If evidence has been collected without any person having been present on the respondent’s behalf, the sheriff shall as soon as possible send him a transcript from the record of the proceedings.
Chapter IV. Appeal and Reopening of Proceedings.
Article 19. The order of a district court judge permitting collection of evidence in accordance with this Act is subject to summary appeal to the Supreme Court. Periods for appeal, the appeal itself, and its handling by the district court and the Supreme Court shall be governed by the rules applying to summary appeal in civil cases in general.
Appeal against the order of a district court judge shall not suspend the taking of measures in accordance with this Act. The sheriff shall however not deliver to the petitioner any evidence collected until period of appeal has passed, or until the matter has been resolved by the superior court. If the district court judge’s order is reversed, in part or totally, by the Supreme Court, the sheriff shall return the evidence to the respondent in conformity with that conclusion.
Article 20. If a court order has been issued permitting collection of evidence without the respondent having been notified, cf. Article 6, the second paragraph, the respondent may request a reopening of the case within two weeks from the date when he or his agent became aware of the order.
The provisions of Chapter II shall govern the procedure after reopening; however, if the respondent fails to make an appearance after the case has been reopened, the order already issued shall remain unaltered.
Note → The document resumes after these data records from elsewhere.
-- ==== Sys2Proof/Machine/Network.lean ====
section
/-! DEFINITION. The network port's command (45_network_system.md R123). -/

namespace Sys2Proof.Machine

/-- NET_SEND s (R123). -/
def execNetSend (st : Station) (s : State) : Host.Outcome State Fault Refusal :=
  perform (.legal (.netSend st)) (sendTestMessages st) s

end Sys2Proof.Machine
end

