/-- R49: frame lengths; with `MAX_PAYLOAD = 8` a PARITY frame of a chunk is 3 to 19 bytes. -/
def Obligations.FrameLengths : Prop :=
  ∀ (cfg : Config) (c : List Byte),
    (cfg.framing = .simple → (frame cfg c).length = c.length + c.countP (isMarker cfg) + 2) ∧
    (cfg.framing = .parity → (frame cfg c).length = c.length + c.countP (isMarker cfg) + 3) ∧
    (cfg.framing = .parity → cfg.maxPayload = some 8 → ∀ data, c ∈ chunks cfg data →
      3 ≤ (frame cfg c).length ∧ (frame cfg c).length ≤ 19)

/-- R90: chunking: one chunk for SIMPLE; for PARITY `ceil(n/m)` chunks whose concatenation is the buffer, every one
full but the last, which has the rest. -/
def Obligations.ChunksPartitionTheBuffer : Prop :=
  ∀ (cfg : Config) (data : List Byte), data ≠ [] →
    (cfg.framing = .simple → chunks cfg data = [data]) ∧
    (∀ m : ℕ+, cfg.framing = .parity → cfg.maxPayload = some m →
      (chunks cfg data).flatten = data ∧ (chunks cfg data).length = (data.length + m - 1) / m ∧
      (∀ k, k + 1 < (chunks cfg data).length → ((chunks cfg data).getD k []).length = m) ∧
      ((chunks cfg data).getLastD []).length = data.length - m * ((chunks cfg data).length - 1) ∧
      1 ≤ ((chunks cfg data).getLastD []).length ∧ ((chunks cfg data).getLastD []).length ≤ m)

/-- R92: an empty send buffer sends nothing, or one frame with an empty payload where the parameter says so. -/
def Obligations.AnEmptyBufferSendsNothingUnlessConfigured : Prop :=
  (∀ cfg : Config, (cfg.emptySendEmitsFrame = false → chunks cfg [] = []) ∧
    (cfg.emptySendEmitsFrame = true → chunks cfg [] = [[]]) ∧
    (cfg.framing = .simple → frame cfg [] = [cfg.start, cfg.stop]) ∧
    (cfg.framing = .parity → frame cfg [] = [cfg.start, 0x00, cfg.stop])) ∧
  (∀ (st : Station) (s : State), s.status = 0x00 → (s.station st).bound = true →
    s.cfg.emptySendEmitsFrame = false → exec (.dlSend st []) s = .next s)

/-- R104 and R95: the walk runs over the bytes from index 1 up to the boundary; an ESC makes the next byte literal and an
ESC with none after it is discarded, every other byte, an unescaped START or STOP included, is literal; and over a
stuffed chunk it gives back the chunk: what stuffing inserted, and nothing else, is taken out. -/
def Obligations.UnstuffingUndoesStuffing : Prop :=
  ∀ cfg : Config,
    (∀ q n, extract cfg q n = unstuff cfg.esc ((q.take n).drop 1)) ∧
    unstuff cfg.esc [] = [] ∧ unstuff cfg.esc [cfg.esc] = [] ∧
    (∀ x rest, unstuff cfg.esc (cfg.esc :: x :: rest) = x :: unstuff cfg.esc rest) ∧
    (∀ b rest, b ≠ cfg.esc → unstuff cfg.esc (b :: rest) = b :: unstuff cfg.esc rest) ∧
    (∀ c rest, unstuff cfg.esc (stuff cfg c ++ rest) = c ++ unstuff cfg.esc rest) ∧
    ∀ c, unstuff cfg.esc (stuff cfg c) = c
If reopening has not been requested the sheriff shall not deliver the petitioner any evidence collected until the period specified in the first paragraph has passed, and not until a court order has been issued anew, if such a request has been made.
If reopening may be requested as provided for in the first paragraph, appeal to the Supreme Court can not be lodged. The order issued by a district court judge upon reopening shall be subject to summary appeal as provided for in Article 19.
Chapter V. Periods for Initiating Legal Action, Compensation, etc.
Article 21. The petitioner shall, within four weeks from when evidence becomes available to him, initiate legal action against the respondent on the basis of the evidence. If no legal action has been initiated when the period expires, the petitioner shall return the evidence collected.
If legal action is initiated after the period provided for in the first paragraph has expired, judgment shall not be based on the evidence collected. This shall however not apply if the respondent submits the evidence.
Article 22. If a violation of the intellectual property rights referred to in Article 1 has not been established, the respondent shall be entitled to compensation from the petitioner for the financial and non-financial loss he has sustained.
Litigation as referred to in the first paragraph shall be commenced before six months have passed from when the period provided for in Article 21, the first paragraph, for commencing litigation by the petitioner, expired, or from when such litigation was brought to a conclusion without his claims having been granted.
Article 23. This Act shall enter into force 1 July 2006.